The Oxa1 first 18 amino acids harbor a cluster of positive amino acids important for αβ′-NAC recognition.A, helical wheel diagram of the first 18 amino acids of Oxa1 and Mdm38: N indicates the first methionine and C indicates the last amino acid of the analyzed sequence; the red curved line shows a positive amino acid cluster found in the Oxa1 MTS. B, schematic representation of the Oxa1^1–50-GFP construct (up) and the location of the amino acid residues that were changed for alanines (K3A, R7A, and R12A). C, mitochondria were purified from a WT strain or a mutant lacking αβ′-NAC and SAM37 (Δαβ′Δsam37), transformed with the Oxa1^AAA-GFP construct plasmid, and the presence of the chimeric protein within the organelle or in the postmitochondrial supernatant (PMS) was analyzed by Western blotting. Endogenous Mdm38 was used as mitochondrial marker and Pgk1 as cytosolic marker. The signals were quantified, and the amount of the corresponding chimera found in mitochondria was compared with the total fraction (T). D, import kinetics of Oxa1^AAA-GFP followed in semipermeabilized cells of a WT or a Δαβ′Δsam37 as for Figure 4. MTS, matrix-targeting sequence; NAC, nascent polypeptide–associated complex.

Figure 7

The mitochondrial protein Fum1 follows an import mediated by αβ′-NAC and Sam37.A and B, mitochondria were purified from a WT strain or a mutant lacking αβ′-NAC and SAM37 (Δαβ′Δsam37), transformed with a plasmid harboring either Fum1-3HA or Fum1^AAA-3HA constructs; the presence of the protein within the organelle (M) or in the postmitochondrial supernatant (PMS) was analyzed by Western blotting. Tom20 was used as mitochondrial marker and Pgk1 as cytosolic marker. The signals were quantified, and the amount of the corresponding chimera found in mitochondria was compared with the total fraction (T), #p = 0.05. C and D, import kinetics of Fum1-3HA and Fum1^AAA-3HA followed in semipermeabilized cells of a WT or a Δαβ′Δsam37 as for Figure 4. NAC, nascent polypeptide–associated complex.

Figure 8

The ribosome-binding domain of β′-NAC is important during the mitochondrial protein import.A, schematic representation of NAC subunits regulated by the GAL promoter used in these experiments. β′^ΔRBD represents the construct where amino acids 2 to 11 of β′-NAC have been deleted. B and C, indicated strains were transformed with combinations of plasmids expressing either αβ′^WT-NAC, αβ′^ΔRBD-NAC, or the individual subunits, under the regulation of the GAL promoter. Strains were grown to logarithmic phase, and serial 1:10 dilutions were spotted on rich media with galactose as carbon source. Plates were incubated at 30 °C. Synthetic media were used to confirm either both plasmids (SD-Leu/Ura) or individual ones (SD-Ura or SD-Leu) were present. D and E, whole cell extracts (25 μg of protein) of the indicated strains harboring plasmids expressing either αβ′^WT-NAC or αβ′^ΔRBD-NAC were grown in SRaf-Leu/Ura until an absorbance of 1 at 600 nm followed by galactose induction for 3 h.
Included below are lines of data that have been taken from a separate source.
-- ==== Sys2Proof/Tests/Slice0.lean ====
section
/-!
SUPPORT. Tests of one step on small states, with expected results from the spec's examples and vectors
(spec/95_test_vectors.md and the examples inside the rules), the smoke test of WellFormed, and for every statement
with hypotheses a witness that they can hold together.
-/
namespace Sys2Proof.Tests

open Sys2Proof Sys2Proof.Machine

/-- The state after reset on a stream from offset 0, with room for `room` bytes. -/
def pass (bytes : List Byte) (room : Nat) : State :=
  State.resetWith
    { configAtReset with srcLen := bytes.length, maxOffset := bytes.length, outCapacity := room }
    (Memory.load [] 0 bytes)

/-- The next state, if there is one. -/
def next? (r : Result) : Option State :=
  match r with
  | .next s => some s
  | .fault _ => none
  | .refused _ => none

/-- A stream whose source space is listed from offset 0 on is loaded. -/
theorem loaded_of_all {s : State}
    (h : ∀ off : Fin s.cfg.maxOffset, (Memory.read s.src off.val).isSome = true) : loaded s :=
  fun off _ hlt => Option.isSome_iff_exists.mp (h ⟨off, hlt⟩)

/-! ## WellFormed: each check refuses an ill-formed term -/

/-- UNKNOWN with the opcode byte of EOD. -/
theorem test_wf_refuses_recognised_unknown : Instr.wf OpMap.decided (.unknown 0x66#8) = false := by
  decide

/-- UNKNOWN with an opcode byte of the short-wait family. -/
theorem test_wf_refuses_family_unknown : Instr.wf OpMap.decided (.unknown 0x7F#8) = false := by
  decide

/-- Two parameters with one number. -/
theorem test_wf_refuses_repeated_opcode :
    OpMap.wf { OpMap.decided with wait60 := 0x63#8 } = false := by decide

/-- A parameter inside the short-wait family. -/
theorem test_wf_refuses_opcode_in_family :
    OpMap.wf { OpMap.decided with skip1 := 0x75#8 } = false := by decide

/-- A family that does not share one high nibble. -/
theorem test_wf_refuses_unaligned_family :
    OpMap.wf { OpMap.decided with waitShortBase := 0x78#8 } = false := by decide

theorem test_wf_accepts_decided_map : OpMap.wf OpMap.decided = true := by decide

theorem test_wf_accepts_unknown : Instr.wf OpMap.decided (.unknown 0xAA#8) = true := by decide

/-! ## Decode: bytes written out from R71, R73, R76 -/

theorem test_decode_skip1 :
    decode OpMap.decided [0b01001111#8, 0b01010000#8] = .command (.skip1 0x50#8) [] := by decide

/-- R81: 1 000 0101. -/
theorem test_decode_psgwL :
    decode OpMap.decided [0b01010000#8, 0b10000101#8] = .command (.psgwL 0#3 5#4) [] := by decide

/-- 0 x hhhhhh, with the ignored bit set. -/
theorem test_decode_psgwD :
    decode OpMap.decided [0b01010000#8, 0b01110000#8] = .command (.psgwD 1#1 0x30#6) [] := by decide

/-- R121: 61 DF 02. -/
theorem test_decode_waitN :
    decode OpMap.decided [0b01100001#8, 0b11011111#8, 0b00000010#8] = .command (.waitN 735#16) [] := by
  decide

theorem test_decode_wait60 : decode OpMap.decided [0b01100010#8] = .command .wait60 [] := by decide

theorem test_decode_wait50 : decode OpMap.decided [0b01100011#8] = .command .wait50 [] := by decide

theorem test_decode_eod : decode OpMap.decided [0b01100110#8] = .command .eod [] := by decide

theorem test_decode_waitS : decode OpMap.decided [0b01111111#8] = .command (.waitS 15#4) [] := by
  decide

theorem test_decode_unknown :
    decode OpMap.decided [0b01100100#8] = .command (.unknown 0x64#8) [] := by decide

theorem test_decode_rejects_nothing : decode OpMap.decided [] = .rejected .noOpcodeByte := by decide

theorem test_decode_rejects_cut_waitN :
    decode OpMap.decided [0x61#8, 0x00#8] = .rejected (.cutShort 3) := by decide

/-! ## One step for each command -/

/-- R53: SKIP1 with no byte placed after its opcode byte. -/
theorem test_skip1_operand_not_read :
    step { pass [0x4F#8, 0xFF#8] 64 with src := [(0, 0x4F#8)] }
      = .next { pass [0x4F#8, 0xFF#8] 64 with src := [(0, 0x4F#8)], pc := 2 } := by rfl

/-- R142: 4F FF gives PC + 2. -/
theorem test_skip1 :
    step (pass [0x4F#8, 0xFF#8] 64) = .next { pass [0x4F#8, 0xFF#8] 64 with pc := 2 } := by rfl

/-- R103: TONE1 = C1, then 50 AF gives TONE1 = C3, LATCH = 2. -/
theorem test_psgwL_tone :
    (next? (step { pass [0x50#8, 0xAF#8] 64 with
        cur := { Regs.zero with tone1 := 0xC1#8 } })).map (fun t => (t.cur, t.latch, t.pc))
      = some ({ Regs.zero with tone1 := 0xC3#8 }, 2#3, 2) := by decide

/-- R105: 50 90 gives VOL0 = 15. -/
theorem test_psgwL_volume :
    (next? (step (pass [0x50#8, 0x90#8] 64))).map (fun t => (t.cur, t.latch))
      = some ({ Regs.zero with vol0 := 15#4 }, 1#3) := by decide
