-- ==== Sys2Proof/Machine/Ops.lean ====
section
/-! DEFINITION. The primitives of 00_scope.md section 5.3 over memory, registers, stack and ports, and the one operation
that takes an exception. There is no return from an exception to stand beside it (60_exceptions.md R215). -/

namespace Sys2Proof.Machine

/-! ### Memory -/

/-- The byte at an image offset; 0 where none is listed (70_reset_and_hazards.md R242). -/
def Memory.readByte : Memory → Nat → Byte
  | [], _ => 0
  | (a, b) :: rest, i => if i = a then b else Memory.readByte rest i

/-- Lists a byte before the first offset above its own. -/
def Memory.insertByte : Memory → Nat → Byte → Memory
  | [], i, v => [(i, v)]
  | (a, b) :: rest, i, v => if i < a then (i, v) :: (a, b) :: rest else (a, b) :: Memory.insertByte rest i v

/-- Sets the byte at an offset and no other; a zero is not listed. -/
def Memory.writeByte (m : Memory) (i : Nat) (v : Byte) : Memory :=
  let cleared := m.filter fun c => c.1 ≠ i
  if v = 0 then cleared else Memory.insertByte cleared i v

/-- MemRead(a, 1): the 16-bit content of cell a (20_memory.md R50). -/
def Memory.readCell (m : Memory) (a : Nat) : Word := wordOfBytes (m.readByte (2 * a)) (m.readByte (2 * a + 1))

/-- MemWrite(a, 1, w): sets cell a (20_memory.md R51). -/
def Memory.writeCell (m : Memory) (a : Nat) (w : Word) : Memory :=
  (m.writeByte (2 * a) (lowByte w)).writeByte (2 * a + 1) (highByte w)

/-- The contents an image gives memory from an offset on (70_reset_and_hazards.md R241). -/
def Memory.ofBytes : Nat → List Byte → Memory
  | _, [] => []
  | i, b :: rest => if b = 0 then Memory.ofBytes (i + 1) rest else (i, b) :: Memory.ofBytes (i + 1) rest

/-! ### Registers and program counter -/

/-- `x[r]` (10_state.md R20). -/
def State.getReg (s : State) (r : Fin 8) : Value := s.regs[r]

/-- `x[r] <- v` (10_state.md R20). -/
def State.setReg (s : State) (r : Fin 8) (v : Value) : State := { s with regs := s.regs.set r v }

/-- The pc after the n words of an instruction have been fetched (30_encoding.md R73). -/
def State.past (s : State) (n : Nat) : State := { s with pc := s.pc + BitVec.ofNat 16 n }

/-- `pc <- t` (10_state.md R22). -/
def State.jump (s : State) (t : Word) : State := { s with pc := t }

/-! ### The end of a run -/

/-- CoreDump(): one event on the DIAG port (60_exceptions.md R212). -/
def coreDump (s : State) : State := { s with diagStream := s.diagStream ++ [⟨s.pc, s.regs⟩] }

/-- Taking an exception: `raise F(info)` dumps and records the fault; no pc, stack or register changes (60_exceptions.md
R200). -/
def raise (cause : Fault) (info : Word) (s : State) : State :=
  { coreDump s with status := .faulted cause info }

/-- HaltMachine(): normal termination (60_exceptions.md R213). -/
def haltMachine (s : State) : State := { coreDump s with status := .halted }

/-! ### Primitives in sequence -/

/-- What a primitive answers: a value and the state after it, or the end of the run in a state. -/
inductive Res (α : Type) where
  | ok (v : α) (s : State)
  | ended (s : State)
deriving DecidableEq, Repr

/-- The next primitive runs only where the one before it did not end the run (60_exceptions.md R200, R211). -/
def Res.andThen {α β : Type} : Res α → (α → State → Res β) → Res β
  | .ok v s, k => k v s
  | .ended s, _ => .ended s

/-- The state a whole action leaves. An ended run is a state too (log entry 4). -/
def finish : Res Unit → Host.Outcome State Fault Refusal
  | .ok _ s => .next s
  | .ended s => .next s

/-! ### Stack (10_state.md R27) -/

/-- Push(v) with a given STACK_DEPTH: a full stack is the fault StackOverflow, before anything changes (60_exceptions.md
R210). -/
def push (depth : Option Nat) (v : Word) (s : State) : Res Unit :=
  if some s.stack.length = depth then .ended (raise .stackOverflow 0 s)
  else .ok () { s with stack := s.stack ++ [v] }

/-- Pop(): the last element, or the fault StackUnderflow. -/
def pop (s : State) : Res Word :=
  match s.stack.getLast? with
  | none => .ended (raise .stackUnderflow 0 s)
  | some v => .ok v { s with stack := s.stack.dropLast }

/-! ### Ports -/

/-- EmitOut(c): one event on the OUT port (10_state.md R33). -/
def emitOut (c : Value) (s : State) : State := { s with outStream := s.outStream ++ [c] }

/-- The code the transceiver appends to every line (47_out_in.md R187). -/
def lineTerminator : Value := 10

/-- TakeChar() (47_out_in.md R184): the next code, refilling the buffer from one line when it is empty. The answer `none`
says that the host has offered nothing yet, so that the instruction waits (R185); a closed input is the fault
InputExhausted (R186) and stays closed. -/
def takeChar (s : State) : Res (Option Value) :=
  match s.pending with
  | c :: rest => .ok (some c) { s with pending := rest }
  | [] =>
    match s.inPort with
    | [] => .ok none s
    | .nothingYet :: later => .ok none { s with inPort := later }
    | .closed :: _ => .ended (raise .inputExhausted 0 s)
    | .line l :: later =>
      let buffer := l ++ [lineTerminator]
      .ok (some (buffer.headD lineTerminator)) { s with pending := buffer.tail, inPort := later }

end Sys2Proof.Machine
end

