/-- The OUT stream only ever grows at its end, by at most one event, and by out alone (10_state.md R33). -/
def Obligations.OutputGrowsByOutAlone : Prop :=
  ∀ (i : Instr) (s t : State), exec i s = .next t →
    t.outStream = s.outStream ∨
    ∃ (a : Operand) (v : Value), i = .out a ∧ s.valueOf a = some v ∧ t.outStream = s.outStream ++ [v]

/-- The pc of an instruction that is no jump, call, ret or in is past its words whatever it does, fault or not
(10_state.md R22, 30_encoding.md R73). -/
def Obligations.OnlyJumpsAssignThePc : Prop :=
  ∀ (i : Instr) (s t : State), exec i s = .next t → (∀ a : Operand, i ≠ .jmp a) → (∀ a b : Operand, i ≠ .jt a b) →
    (∀ a b : Operand, i ≠ .jf a b) → (∀ a : Operand, i ≠ .call a) → i ≠ .ret → (∀ a : Operand, i ≠ .in_ a) →
    t.pc = s.pc + BitVec.ofNat 16 i.length

/-! ### The whole machine -/

/-- A running machine that goes on has dumped nothing, one that ends dumps exactly once, the final pc and registers, as its last
action; it ends Halted only by halt or by ret on the empty stack; and no instruction raises LoadError or, on this hardware,
StackOverflow (10_state.md R35, 60_exceptions.md R207, R210, R212, R213). -/
def Obligations.RunEndsWithOneDump : Prop :=
  ∀ (i : Instr) (s t : State), s.status = .running → exec i s = .next t →
    (t.status = .running ∧ t.diagStream = s.diagStream) ∨
    (t.diagStream = s.diagStream ++ [⟨t.pc, t.regs⟩] ∧
      ((t.status = .halted ∧ (i = .halt ∨ (i = .ret ∧ s.stack = []))) ∨
       ∃ (cause : Fault) (info : Word), t.status = .faulted cause info ∧ cause ≠ .loadError ∧ cause ≠ .stackOverflow))

/-- Precision: an instruction other than pop, in and call that faults leaves everything but pc, dump and status as it was
(60_exceptions.md R214). -/
def Obligations.FaultsArePrecise : Prop :=
  ∀ (i : Instr) (s t : State) (cause : Fault) (info : Word), s.status = .running → exec i s = .next t →
    t.status = .faulted cause info → (∀ a : Operand, i ≠ .pop a) → (∀ a : Operand, i ≠ .in_ a) →
    (∀ a : Operand, i ≠ .call a) → t = s.faultAt (BitVec.ofNat 16 i.length) cause info

/-- A cell that any instruction changes ends below 32768: no instruction puts a register reference or an invalid word into
memory (10_state.md R41). -/
def Obligations.ChangedCellsHoldValues : Prop :=
  ∀ (i : Instr) (s t : State) (x : Nat), exec i s = .next t → t.mem.readCell x ≠ s.mem.readCell x →
    (t.mem.readCell x).toNat ≤ 32767

/-- Fetch is coherent with stores at once: the cell a wmem wrote is the first word the next fetch reads there
(20_memory.md R62). -/
def Obligations.NextFetchSeesTheStore : Prop :=
  ∀ (s : State) (a b : Operand) (addr v : Value), s.valueOf a = some addr → s.valueOf b = some v →
    s.pc.toNat + 3 = addr.toNat →
    ∃ t : State, exec (.wmem a b) s = .next t ∧ t.codeWords.head? = some (widen v)

/-- A call and the ret after it come back to the instruction after the call, with the stack as it was (46_call_ret.md). -/
def Obligations.CallThenRetReturns : Prop :=
  ∀ (s : State) (a : Operand) (va : Value), s.valueOf a = some va →
    ∃ t : State, exec (.call a) s = .next t ∧ exec .ret t = .next { s with pc := s.pc + 2 }

/-- Isolation from the host: what it will answer changes nothing that any instruction but in does, and nothing in does while
the buffer is not empty (10_state.md R38, 60_exceptions.md R216). The answers are the model's script (log entry 2). -/
def Obligations.HostAnswersReachOnlyAnAskingIn : Prop :=
  ∀ (i : Instr) (s t : State) (answers : List HostAnswer), (∀ a : Operand, i = .in_ a → s.pending ≠ []) →
    exec i s = .next t → exec i { s with inPort := answers } = .next { t with inPort := answers }

/-- Every step keeps the invariant: memory canonical, pc and stack entries at most 32768, one core dump at the end
(10_state.md R35, R41). -/
def Obligations.StepKeepsTheInvariant : Prop :=
  ∀ s t : State, s.inv = true → step s = .next t → t.inv = true

/-- The invariant holds after reset with any image, well-formed or, whatever the undefined state holds that meets its first
three parts, not. -/
def Obligations.LoadMeetsTheInvariant : Prop :=
  State.reset.inv = true ∧
  ∀ (u : State) (image : List Byte), u.inv = true → (State.load u image).inv = true
end

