-- ==== Sys2Proof/Laws/Decode.lean ====
section
/-! SUPPORT. The small facts of the encoding: bytes and words, operand classes, the opcode map. -/

namespace Sys2Proof

/-- A word is made of its two bytes. -/
theorem wordOfBytes_low_high (w : Word) : wordOfBytes (lowByte w) (highByte w) = w := by
  apply BitVec.eq_of_toNat_eq
  have := w.isLt
  simp [wordOfBytes, lowByte, highByte]
  omega

theorem lowByte_wordOfBytes (lo hi : Byte) : lowByte (wordOfBytes lo hi) = lo := by
  apply BitVec.eq_of_toNat_eq
  have := lo.isLt
  have := hi.isLt
  simp [wordOfBytes, lowByte]
  omega

theorem highByte_wordOfBytes (lo hi : Byte) : highByte (wordOfBytes lo hi) = hi := by
  apply BitVec.eq_of_toNat_eq
  have := lo.isLt
  have := hi.isLt
  simp [wordOfBytes, highByte]
  omega

theorem wordsOfBytes_bytesOfWords (ws : List Word) : wordsOfBytes (bytesOfWords ws) = ws := by
  induction ws with
  | nil => rfl
  | cons w rest ih => simp [bytesOfWords, wordsOfBytes, wordOfBytes_low_high, ih]

@[simp] theorem widen_toNat (v : Value) : (widen v).toNat = v.toNat := by
  have := v.isLt
  simp [widen]
  omega

theorem Operand.ofWord_of_literal (w : Word) (h : w.toNat < 32768) : Operand.ofWord w = .lit (BitVec.ofNat 15 w.toNat) := by
  simp [Operand.ofWord, Config.regBase, h]

theorem Operand.ofWord_of_register (w : Word) (h : 32768 ≤ w.toNat) (h' : w.toNat ≤ 32775) :
    Operand.ofWord w = .reg (Fin.ofNat 8 w.toNat) := by
  have : ¬ w.toNat < 32768 := by omega
  simp [Operand.ofWord, Config.regBase, Config.regTop, this, h']

theorem Operand.ofWord_of_invalid (w : Word) (h : 32776 ≤ w.toNat) : Operand.ofWord w = .invalid w := by
  have : ¬ w.toNat < 32768 := by omega
  have : ¬ w.toNat ≤ 32775 := by omega
  simp [Operand.ofWord, Config.regBase, Config.regTop, *]

/-- A value stored is its own resolution. -/
@[simp] theorem Operand.ofWord_widen (v : Value) : Operand.ofWord (widen v) = .lit v := by
  have := v.isLt
  rw [Operand.ofWord_of_literal _ (by simp; omega)]
  simp

theorem Operand.word_ofWord (w : Word) : (Operand.ofWord w).word = w := by
  apply BitVec.eq_of_toNat_eq
  have := w.isLt
  by_cases h : w.toNat < 32768
  · rw [ofWord_of_literal w h]
    simp [Operand.word]
    omega
  · by_cases h' : w.toNat ≤ 32775
    · rw [ofWord_of_register w (by omega) h']
      simp [Operand.word, Config.regBase]
      omega
    · rw [ofWord_of_invalid w (by omega)]
      rfl

theorem Operand.wf_ofWord (w : Word) : (Operand.ofWord w).wf = true := by
  by_cases h : w.toNat < 32768
  · simp [ofWord_of_literal w h, Operand.wf]
  · by_cases h' : w.toNat ≤ 32775
    · simp [ofWord_of_register w (by omega) h', Operand.wf]
    · simp [ofWord_of_invalid w (by omega), Operand.wf]
      omega

theorem Operand.ofWord_word (o : Operand) (h : o.wf = true) : Operand.ofWord o.word = o := by
  cases o with
  | lit v => simp [Operand.word]
  | reg r =>
    have := r.isLt
    rw [ofWord_of_register _ (by simp [Operand.word, Config.regBase]; omega) (by simp [Operand.word, Config.regBase]; omega)]
    congr 1
    apply Fin.ext
    simp [Operand.word, Config.regBase]
    omega
  | invalid w =>
    simp only [Operand.wf, decide_eq_true_eq] at h
    exact ofWord_of_invalid w h

/-- No opcode word above 21 has a shape. -/
theorem shapeOf_eq_none (op : Word) (h : 22 ≤ op.toNat) : shapeOf op = none := by
  unfold shapeOf
  split <;> simp_all

/-- Every opcode word up to 21 has one. -/
theorem shapeOf_isSome (op : Word) (h : op.toNat ≤ 21) : (shapeOf op).isSome = true := by
  unfold shapeOf
  split <;> simp_all
  omega

/-- An instruction with this shape, given its operands, has the shape's opcode word. -/
def Shape.build (sh : Shape) (a b c : Operand) : Instr :=
  match sh with
  | .zero i => i
  | .one f => f a
  | .two f => f a b
  | .three f => f a b c

theorem opcode_build (op : Word) (sh : Shape) (h : shapeOf op = some sh) (a b c : Operand) :
    (sh.build a b c).opcode = op := by
  unfold shapeOf at h
  split at h <;> simp only [Option.some.injEq, reduceCtorEq] at h <;> subst h <;> apply BitVec.eq_of_toNat_eq <;>
    simp_all [Shape.build, Instr.opcode]

/-- The length a shape gives its instruction. -/
def Shape.words : Shape → Nat
  | .zero _ => 1
  | .one _ => 2
  | .two _ => 3
  | .three _ => 4

/-- The opcode word alone fixes the length (30_encoding.md R84). -/
theorem length_build (op : Word) (sh : Shape) (h : shapeOf op = some sh) (a b c : Operand) :
    (sh.build a b c).length = sh.words := by
  unfold shapeOf at h
  split at h <;> simp only [Option.some.injEq, reduceCtorEq] at h <;> subst h <;> rfl

end Sys2Proof
end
Protein extracts were separated by electrophoresis on denaturing SDS-PAGE. Samples were transferred to nitrocellulose membranes and decorated with the specific antibodies as indicated. Cytosolic Pgk1 was analyzed as loading control. e.v., empty vector; NAC, nascent polypeptide–associated complex; RBD, ribosomal-binding domain.

Figure 9

Final model.A, the αβ′-NAC mediates some mitochondrial protein import because of the recognition of a positive amino acid cluster present at the N terminus of precursors that are being actively translated. In addition, αβ′-NAC prevents recognition by other factors such as SRP that would lead to mistargeting to the endoplasmic reticulum. B, in the absence of αβ′-NAC, mitochondrial precursors are still able to arrive to mitochondria with the help of other chaperones such as Hsp70s and Hsp90s or other signals present in the mRNA. They can also be mistargeted to the endoplasmic reticulum, where some factors like Ema19, Djp1, or Spf1 may redirect the precursors to the mitochondria or toward its degradation. Hsp, heat shock protein; NAC, nascent polypeptide–associated complex; SRP, signal recognition particle.